# Your goal:
All lines before the one containing "namespace Machine", plus that line itself, are to be printed exactly as they appear below.

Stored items
- - -

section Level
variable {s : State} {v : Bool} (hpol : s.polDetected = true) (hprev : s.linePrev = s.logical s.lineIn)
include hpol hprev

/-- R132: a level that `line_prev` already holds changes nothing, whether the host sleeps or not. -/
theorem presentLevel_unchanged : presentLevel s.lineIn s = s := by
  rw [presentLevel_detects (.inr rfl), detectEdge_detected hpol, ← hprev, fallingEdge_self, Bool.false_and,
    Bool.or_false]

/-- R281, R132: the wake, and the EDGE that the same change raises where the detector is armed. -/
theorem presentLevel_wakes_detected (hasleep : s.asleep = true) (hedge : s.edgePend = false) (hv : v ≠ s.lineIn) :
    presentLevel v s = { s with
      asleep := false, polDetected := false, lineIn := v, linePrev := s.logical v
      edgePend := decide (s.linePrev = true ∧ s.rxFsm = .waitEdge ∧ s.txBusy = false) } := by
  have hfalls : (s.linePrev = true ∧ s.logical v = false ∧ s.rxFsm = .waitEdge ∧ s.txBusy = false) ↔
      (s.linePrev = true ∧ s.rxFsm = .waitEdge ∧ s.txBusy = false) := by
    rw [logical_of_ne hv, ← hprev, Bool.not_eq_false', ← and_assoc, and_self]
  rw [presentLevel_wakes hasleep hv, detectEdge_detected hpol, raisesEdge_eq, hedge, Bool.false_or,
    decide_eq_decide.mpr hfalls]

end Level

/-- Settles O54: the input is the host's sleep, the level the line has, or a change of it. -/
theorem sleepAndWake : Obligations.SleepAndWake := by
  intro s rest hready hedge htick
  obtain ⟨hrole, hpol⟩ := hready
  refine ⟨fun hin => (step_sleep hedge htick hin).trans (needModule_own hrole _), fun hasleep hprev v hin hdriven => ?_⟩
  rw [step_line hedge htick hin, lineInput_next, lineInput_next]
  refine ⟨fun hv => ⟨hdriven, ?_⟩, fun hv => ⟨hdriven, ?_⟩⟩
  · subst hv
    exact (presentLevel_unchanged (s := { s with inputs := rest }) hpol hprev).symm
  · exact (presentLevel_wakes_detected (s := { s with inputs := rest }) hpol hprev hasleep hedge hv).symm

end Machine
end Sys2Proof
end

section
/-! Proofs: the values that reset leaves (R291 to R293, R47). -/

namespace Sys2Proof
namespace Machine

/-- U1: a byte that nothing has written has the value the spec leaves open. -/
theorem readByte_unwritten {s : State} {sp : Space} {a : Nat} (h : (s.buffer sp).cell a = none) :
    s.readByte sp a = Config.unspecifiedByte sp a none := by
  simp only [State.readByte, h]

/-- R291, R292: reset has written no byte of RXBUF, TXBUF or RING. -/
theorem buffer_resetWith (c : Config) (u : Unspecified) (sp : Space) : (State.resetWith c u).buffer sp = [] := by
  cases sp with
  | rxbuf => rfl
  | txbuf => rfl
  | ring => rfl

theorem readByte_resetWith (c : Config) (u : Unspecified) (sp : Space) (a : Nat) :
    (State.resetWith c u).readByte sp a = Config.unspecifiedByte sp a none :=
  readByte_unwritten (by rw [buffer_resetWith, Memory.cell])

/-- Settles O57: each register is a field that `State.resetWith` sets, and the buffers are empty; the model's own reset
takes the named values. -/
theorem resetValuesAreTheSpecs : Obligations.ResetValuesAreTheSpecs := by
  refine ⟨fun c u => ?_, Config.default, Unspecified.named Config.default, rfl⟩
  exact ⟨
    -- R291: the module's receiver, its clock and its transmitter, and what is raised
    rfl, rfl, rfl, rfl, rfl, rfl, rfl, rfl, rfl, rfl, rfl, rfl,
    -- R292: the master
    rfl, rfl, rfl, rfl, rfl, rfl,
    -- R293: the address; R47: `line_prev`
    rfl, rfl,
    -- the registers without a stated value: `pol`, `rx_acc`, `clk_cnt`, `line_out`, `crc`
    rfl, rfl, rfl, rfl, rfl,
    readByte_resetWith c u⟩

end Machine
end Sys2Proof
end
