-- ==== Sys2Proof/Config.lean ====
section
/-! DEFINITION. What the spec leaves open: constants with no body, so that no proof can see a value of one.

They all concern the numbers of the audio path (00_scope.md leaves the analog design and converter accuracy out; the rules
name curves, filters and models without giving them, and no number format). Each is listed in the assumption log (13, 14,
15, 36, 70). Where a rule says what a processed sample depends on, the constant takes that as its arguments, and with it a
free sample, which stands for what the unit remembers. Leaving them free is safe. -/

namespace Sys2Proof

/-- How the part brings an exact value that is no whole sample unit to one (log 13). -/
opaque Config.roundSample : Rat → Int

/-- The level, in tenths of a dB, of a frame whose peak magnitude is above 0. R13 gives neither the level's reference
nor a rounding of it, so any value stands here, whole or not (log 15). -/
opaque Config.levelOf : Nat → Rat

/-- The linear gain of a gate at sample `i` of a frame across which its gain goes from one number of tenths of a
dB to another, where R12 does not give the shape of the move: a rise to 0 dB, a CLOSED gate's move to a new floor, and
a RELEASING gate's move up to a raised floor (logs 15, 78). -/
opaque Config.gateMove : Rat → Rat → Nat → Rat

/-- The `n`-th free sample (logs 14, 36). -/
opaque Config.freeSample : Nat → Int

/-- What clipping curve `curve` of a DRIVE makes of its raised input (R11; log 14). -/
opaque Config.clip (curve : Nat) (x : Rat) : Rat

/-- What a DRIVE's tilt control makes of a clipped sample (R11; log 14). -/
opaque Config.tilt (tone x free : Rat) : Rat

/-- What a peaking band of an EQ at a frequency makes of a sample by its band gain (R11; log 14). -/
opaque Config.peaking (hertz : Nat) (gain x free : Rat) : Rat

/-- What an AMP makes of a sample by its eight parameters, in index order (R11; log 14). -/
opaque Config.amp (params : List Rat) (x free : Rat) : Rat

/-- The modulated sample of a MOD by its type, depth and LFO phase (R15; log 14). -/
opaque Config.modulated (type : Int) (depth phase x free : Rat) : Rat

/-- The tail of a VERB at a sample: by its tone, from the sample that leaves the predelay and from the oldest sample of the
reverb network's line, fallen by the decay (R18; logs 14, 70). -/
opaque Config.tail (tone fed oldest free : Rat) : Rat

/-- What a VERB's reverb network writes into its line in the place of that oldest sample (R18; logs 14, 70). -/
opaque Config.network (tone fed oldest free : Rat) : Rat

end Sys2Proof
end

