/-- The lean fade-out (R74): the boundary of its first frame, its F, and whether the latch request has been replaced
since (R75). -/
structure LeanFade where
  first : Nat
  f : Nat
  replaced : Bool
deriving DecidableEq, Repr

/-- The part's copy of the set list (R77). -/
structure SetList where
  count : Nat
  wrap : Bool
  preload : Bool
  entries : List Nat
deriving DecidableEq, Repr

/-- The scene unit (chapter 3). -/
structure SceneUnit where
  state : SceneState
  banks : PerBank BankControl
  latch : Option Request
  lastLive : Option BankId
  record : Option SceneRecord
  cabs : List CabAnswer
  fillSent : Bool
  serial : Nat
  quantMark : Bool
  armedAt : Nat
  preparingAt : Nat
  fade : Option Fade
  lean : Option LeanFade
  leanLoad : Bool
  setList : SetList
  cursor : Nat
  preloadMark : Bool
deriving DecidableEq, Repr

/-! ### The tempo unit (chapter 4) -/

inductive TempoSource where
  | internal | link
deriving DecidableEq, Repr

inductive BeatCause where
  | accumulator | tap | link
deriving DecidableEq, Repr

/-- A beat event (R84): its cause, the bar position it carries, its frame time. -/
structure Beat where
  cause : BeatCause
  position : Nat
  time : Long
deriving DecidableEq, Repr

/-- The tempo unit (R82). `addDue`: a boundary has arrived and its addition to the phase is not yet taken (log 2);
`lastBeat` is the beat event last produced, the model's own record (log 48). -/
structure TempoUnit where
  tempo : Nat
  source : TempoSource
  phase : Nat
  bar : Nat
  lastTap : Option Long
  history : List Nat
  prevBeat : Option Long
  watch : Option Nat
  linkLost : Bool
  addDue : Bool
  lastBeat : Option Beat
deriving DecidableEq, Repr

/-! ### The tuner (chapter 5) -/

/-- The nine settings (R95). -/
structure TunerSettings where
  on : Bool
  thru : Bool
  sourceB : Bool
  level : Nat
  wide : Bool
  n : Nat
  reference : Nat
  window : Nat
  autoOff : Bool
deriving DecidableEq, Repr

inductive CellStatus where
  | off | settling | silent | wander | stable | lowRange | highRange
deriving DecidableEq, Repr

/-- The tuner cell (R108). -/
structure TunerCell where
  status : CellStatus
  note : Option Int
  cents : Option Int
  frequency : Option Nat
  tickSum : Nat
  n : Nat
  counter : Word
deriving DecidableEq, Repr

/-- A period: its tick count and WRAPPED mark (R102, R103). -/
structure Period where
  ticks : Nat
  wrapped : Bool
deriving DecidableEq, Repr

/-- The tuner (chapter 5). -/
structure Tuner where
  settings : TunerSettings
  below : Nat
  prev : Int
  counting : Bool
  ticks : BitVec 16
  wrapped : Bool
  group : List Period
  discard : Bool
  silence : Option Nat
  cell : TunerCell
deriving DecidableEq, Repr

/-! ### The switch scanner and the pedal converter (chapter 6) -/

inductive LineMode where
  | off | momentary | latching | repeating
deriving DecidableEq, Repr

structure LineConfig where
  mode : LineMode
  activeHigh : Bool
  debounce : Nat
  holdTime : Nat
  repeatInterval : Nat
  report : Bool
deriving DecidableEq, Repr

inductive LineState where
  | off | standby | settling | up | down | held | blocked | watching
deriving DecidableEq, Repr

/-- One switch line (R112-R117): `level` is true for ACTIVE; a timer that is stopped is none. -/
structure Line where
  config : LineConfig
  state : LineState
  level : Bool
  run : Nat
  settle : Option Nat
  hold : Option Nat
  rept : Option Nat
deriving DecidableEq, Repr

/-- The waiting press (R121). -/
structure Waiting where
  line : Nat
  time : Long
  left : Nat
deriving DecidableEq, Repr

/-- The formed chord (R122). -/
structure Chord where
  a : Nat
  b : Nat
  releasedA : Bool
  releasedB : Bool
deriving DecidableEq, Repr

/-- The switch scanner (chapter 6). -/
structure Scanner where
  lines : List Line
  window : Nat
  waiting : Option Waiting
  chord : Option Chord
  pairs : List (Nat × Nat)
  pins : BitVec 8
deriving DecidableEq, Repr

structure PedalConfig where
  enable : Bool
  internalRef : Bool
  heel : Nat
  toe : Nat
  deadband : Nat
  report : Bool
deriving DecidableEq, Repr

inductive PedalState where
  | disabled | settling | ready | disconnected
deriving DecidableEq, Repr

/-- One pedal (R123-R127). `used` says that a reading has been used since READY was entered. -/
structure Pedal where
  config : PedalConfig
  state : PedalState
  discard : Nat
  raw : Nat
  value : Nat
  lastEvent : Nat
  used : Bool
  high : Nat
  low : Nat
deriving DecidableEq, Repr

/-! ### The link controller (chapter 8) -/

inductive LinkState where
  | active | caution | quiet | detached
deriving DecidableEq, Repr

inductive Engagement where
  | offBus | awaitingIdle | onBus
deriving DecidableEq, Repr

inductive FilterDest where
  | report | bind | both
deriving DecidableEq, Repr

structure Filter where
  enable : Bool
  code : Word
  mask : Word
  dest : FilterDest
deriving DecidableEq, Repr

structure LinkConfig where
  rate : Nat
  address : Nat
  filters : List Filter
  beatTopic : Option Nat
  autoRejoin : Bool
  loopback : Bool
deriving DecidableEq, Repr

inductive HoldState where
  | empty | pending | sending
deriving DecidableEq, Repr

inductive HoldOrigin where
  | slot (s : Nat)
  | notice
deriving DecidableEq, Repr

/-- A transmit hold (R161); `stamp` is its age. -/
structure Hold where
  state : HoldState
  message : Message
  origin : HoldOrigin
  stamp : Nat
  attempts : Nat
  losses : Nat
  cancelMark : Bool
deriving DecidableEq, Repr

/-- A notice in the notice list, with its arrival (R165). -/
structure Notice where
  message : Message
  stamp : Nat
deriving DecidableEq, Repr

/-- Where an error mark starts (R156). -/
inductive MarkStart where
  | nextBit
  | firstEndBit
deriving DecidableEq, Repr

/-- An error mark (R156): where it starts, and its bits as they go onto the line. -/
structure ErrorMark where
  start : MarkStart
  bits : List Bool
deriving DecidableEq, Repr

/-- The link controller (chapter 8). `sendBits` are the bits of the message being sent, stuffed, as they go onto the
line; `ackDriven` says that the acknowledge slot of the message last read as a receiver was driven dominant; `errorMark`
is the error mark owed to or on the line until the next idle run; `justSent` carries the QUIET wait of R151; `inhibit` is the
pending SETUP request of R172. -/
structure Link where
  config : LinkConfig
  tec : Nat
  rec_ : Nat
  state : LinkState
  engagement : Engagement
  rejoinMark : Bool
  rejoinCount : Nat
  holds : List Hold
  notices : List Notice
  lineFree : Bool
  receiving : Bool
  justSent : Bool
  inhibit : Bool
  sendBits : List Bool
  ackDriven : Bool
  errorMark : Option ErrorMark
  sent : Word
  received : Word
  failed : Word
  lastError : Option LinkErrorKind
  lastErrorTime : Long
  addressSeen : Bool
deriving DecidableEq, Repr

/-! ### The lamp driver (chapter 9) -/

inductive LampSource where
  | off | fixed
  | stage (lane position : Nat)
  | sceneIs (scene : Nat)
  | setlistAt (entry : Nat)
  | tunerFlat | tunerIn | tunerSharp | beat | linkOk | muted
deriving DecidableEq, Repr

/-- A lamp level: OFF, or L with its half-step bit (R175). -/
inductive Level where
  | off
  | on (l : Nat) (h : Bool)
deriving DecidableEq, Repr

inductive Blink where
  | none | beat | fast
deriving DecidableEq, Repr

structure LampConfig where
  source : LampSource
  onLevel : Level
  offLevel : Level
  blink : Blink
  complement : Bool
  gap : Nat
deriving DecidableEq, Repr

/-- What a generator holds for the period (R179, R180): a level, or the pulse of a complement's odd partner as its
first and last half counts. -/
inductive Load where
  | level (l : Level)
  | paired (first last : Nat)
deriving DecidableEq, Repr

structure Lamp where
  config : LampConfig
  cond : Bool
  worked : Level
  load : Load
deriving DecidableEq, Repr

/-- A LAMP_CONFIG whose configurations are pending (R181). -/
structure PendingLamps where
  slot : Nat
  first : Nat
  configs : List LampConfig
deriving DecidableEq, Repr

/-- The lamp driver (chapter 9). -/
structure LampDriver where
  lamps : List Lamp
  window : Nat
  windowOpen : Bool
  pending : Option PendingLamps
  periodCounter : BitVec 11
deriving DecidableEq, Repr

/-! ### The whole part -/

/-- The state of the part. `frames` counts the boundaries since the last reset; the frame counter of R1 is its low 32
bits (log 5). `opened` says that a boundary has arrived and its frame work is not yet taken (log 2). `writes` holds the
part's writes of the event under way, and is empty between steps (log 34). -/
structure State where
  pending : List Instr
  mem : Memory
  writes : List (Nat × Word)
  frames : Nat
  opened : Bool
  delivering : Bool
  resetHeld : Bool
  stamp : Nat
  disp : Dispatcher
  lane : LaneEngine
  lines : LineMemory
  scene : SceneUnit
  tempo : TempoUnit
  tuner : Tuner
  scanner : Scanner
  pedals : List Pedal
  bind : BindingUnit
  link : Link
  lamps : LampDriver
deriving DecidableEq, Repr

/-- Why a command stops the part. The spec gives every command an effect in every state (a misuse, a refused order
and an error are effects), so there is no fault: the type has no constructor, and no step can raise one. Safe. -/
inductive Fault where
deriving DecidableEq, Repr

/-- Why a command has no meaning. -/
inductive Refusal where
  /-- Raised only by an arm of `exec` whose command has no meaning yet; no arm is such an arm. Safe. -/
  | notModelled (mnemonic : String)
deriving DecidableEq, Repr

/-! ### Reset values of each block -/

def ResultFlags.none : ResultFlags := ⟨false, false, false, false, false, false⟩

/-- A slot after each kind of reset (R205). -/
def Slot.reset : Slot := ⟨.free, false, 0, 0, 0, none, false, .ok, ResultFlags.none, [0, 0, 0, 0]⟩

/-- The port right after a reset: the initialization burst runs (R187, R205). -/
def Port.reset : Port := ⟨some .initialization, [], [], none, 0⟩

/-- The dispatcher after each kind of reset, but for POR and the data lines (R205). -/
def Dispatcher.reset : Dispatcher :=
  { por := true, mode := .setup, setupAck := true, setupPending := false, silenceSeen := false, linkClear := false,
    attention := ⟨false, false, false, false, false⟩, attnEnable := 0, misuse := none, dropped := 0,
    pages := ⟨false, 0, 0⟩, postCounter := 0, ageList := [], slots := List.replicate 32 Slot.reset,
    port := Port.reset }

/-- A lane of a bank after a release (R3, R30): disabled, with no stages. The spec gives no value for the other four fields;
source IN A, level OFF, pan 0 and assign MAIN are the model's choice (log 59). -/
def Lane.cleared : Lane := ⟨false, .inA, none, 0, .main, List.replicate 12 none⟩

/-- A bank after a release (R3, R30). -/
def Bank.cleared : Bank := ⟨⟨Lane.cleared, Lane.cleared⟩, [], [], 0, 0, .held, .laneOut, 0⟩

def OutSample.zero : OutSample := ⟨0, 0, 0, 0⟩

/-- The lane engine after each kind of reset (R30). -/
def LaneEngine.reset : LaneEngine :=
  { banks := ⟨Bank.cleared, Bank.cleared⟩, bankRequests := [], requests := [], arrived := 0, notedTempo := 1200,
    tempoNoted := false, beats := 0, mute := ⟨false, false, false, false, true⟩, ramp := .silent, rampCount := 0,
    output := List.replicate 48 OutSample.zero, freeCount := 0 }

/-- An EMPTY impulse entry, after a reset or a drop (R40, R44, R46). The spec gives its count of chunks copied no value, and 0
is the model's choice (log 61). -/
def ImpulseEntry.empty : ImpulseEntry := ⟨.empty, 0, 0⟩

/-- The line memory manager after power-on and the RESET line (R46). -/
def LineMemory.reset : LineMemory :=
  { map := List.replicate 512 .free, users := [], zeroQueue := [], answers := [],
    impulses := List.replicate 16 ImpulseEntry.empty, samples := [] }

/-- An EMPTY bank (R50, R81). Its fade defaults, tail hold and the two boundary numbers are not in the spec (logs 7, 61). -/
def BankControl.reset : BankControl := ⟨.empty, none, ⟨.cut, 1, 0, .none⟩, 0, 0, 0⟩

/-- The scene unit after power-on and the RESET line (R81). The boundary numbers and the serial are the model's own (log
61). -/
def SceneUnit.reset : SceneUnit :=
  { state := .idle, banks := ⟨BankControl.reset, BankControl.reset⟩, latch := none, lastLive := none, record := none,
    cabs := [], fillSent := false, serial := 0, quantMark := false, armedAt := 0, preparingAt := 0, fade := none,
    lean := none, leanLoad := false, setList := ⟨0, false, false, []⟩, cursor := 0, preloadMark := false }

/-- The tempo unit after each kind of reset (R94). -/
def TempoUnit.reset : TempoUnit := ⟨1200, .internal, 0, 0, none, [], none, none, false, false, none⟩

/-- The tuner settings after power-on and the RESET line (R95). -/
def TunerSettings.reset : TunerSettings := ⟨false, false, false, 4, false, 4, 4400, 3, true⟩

- - -

# Exercise response:
section Level
variable {s : State} {v : Bool} (hpol : s.polDetected = true) (hprev : s.linePrev = s.logical s.lineIn)
include hpol hprev

/-- R132: a level that `line_prev` already holds changes nothing, whether the host sleeps or not. -/
theorem presentLevel_unchanged : presentLevel s.lineIn s = s := by
  rw [presentLevel_detects (.inr rfl), detectEdge_detected hpol, ← hprev, fallingEdge_self, Bool.false_and,
    Bool.or_false]

/-- R281, R132: the wake, and the EDGE that the same change raises where the detector is armed. -/
theorem presentLevel_wakes_detected (hasleep : s.asleep = true) (hedge : s.edgePend = false) (hv : v ≠ s.lineIn) :
    presentLevel v s = { s with
      asleep := false, polDetected := false, lineIn := v, linePrev := s.logical v
      edgePend := decide (s.linePrev = true ∧ s.rxFsm = .waitEdge ∧ s.txBusy = false) } := by
  have hfalls : (s.linePrev = true ∧ s.logical v = false ∧ s.rxFsm = .waitEdge ∧ s.txBusy = false) ↔
      (s.linePrev = true ∧ s.rxFsm = .waitEdge ∧ s.txBusy = false) := by
    rw [logical_of_ne hv, ← hprev, Bool.not_eq_false', ← and_assoc, and_self]
  rw [presentLevel_wakes hasleep hv, detectEdge_detected hpol, raisesEdge_eq, hedge, Bool.false_or,
    decide_eq_decide.mpr hfalls]

end Level

/-- Settles O54: the input is the host's sleep, the level the line has, or a change of it. -/
theorem sleepAndWake : Obligations.SleepAndWake := by
  intro s rest hready hedge htick
  obtain ⟨hrole, hpol⟩ := hready
  refine ⟨fun hin => (step_sleep hedge htick hin).trans (needModule_own hrole _), fun hasleep hprev v hin hdriven => ?_⟩
  rw [step_line hedge htick hin, lineInput_next, lineInput_next]
  refine ⟨fun hv => ⟨hdriven, ?_⟩, fun hv => ⟨hdriven, ?_⟩⟩
  · subst hv
    exact (presentLevel_unchanged (s := { s with inputs := rest }) hpol hprev).symm
  · exact (presentLevel_wakes_detected (s := { s with inputs := rest }) hpol hprev hasleep hedge hv).symm

end Machine
end Sys2Proof
end

section
/-! Proofs: the values that reset leaves (R291 to R293, R47). -/

namespace Sys2Proof
namespace Machine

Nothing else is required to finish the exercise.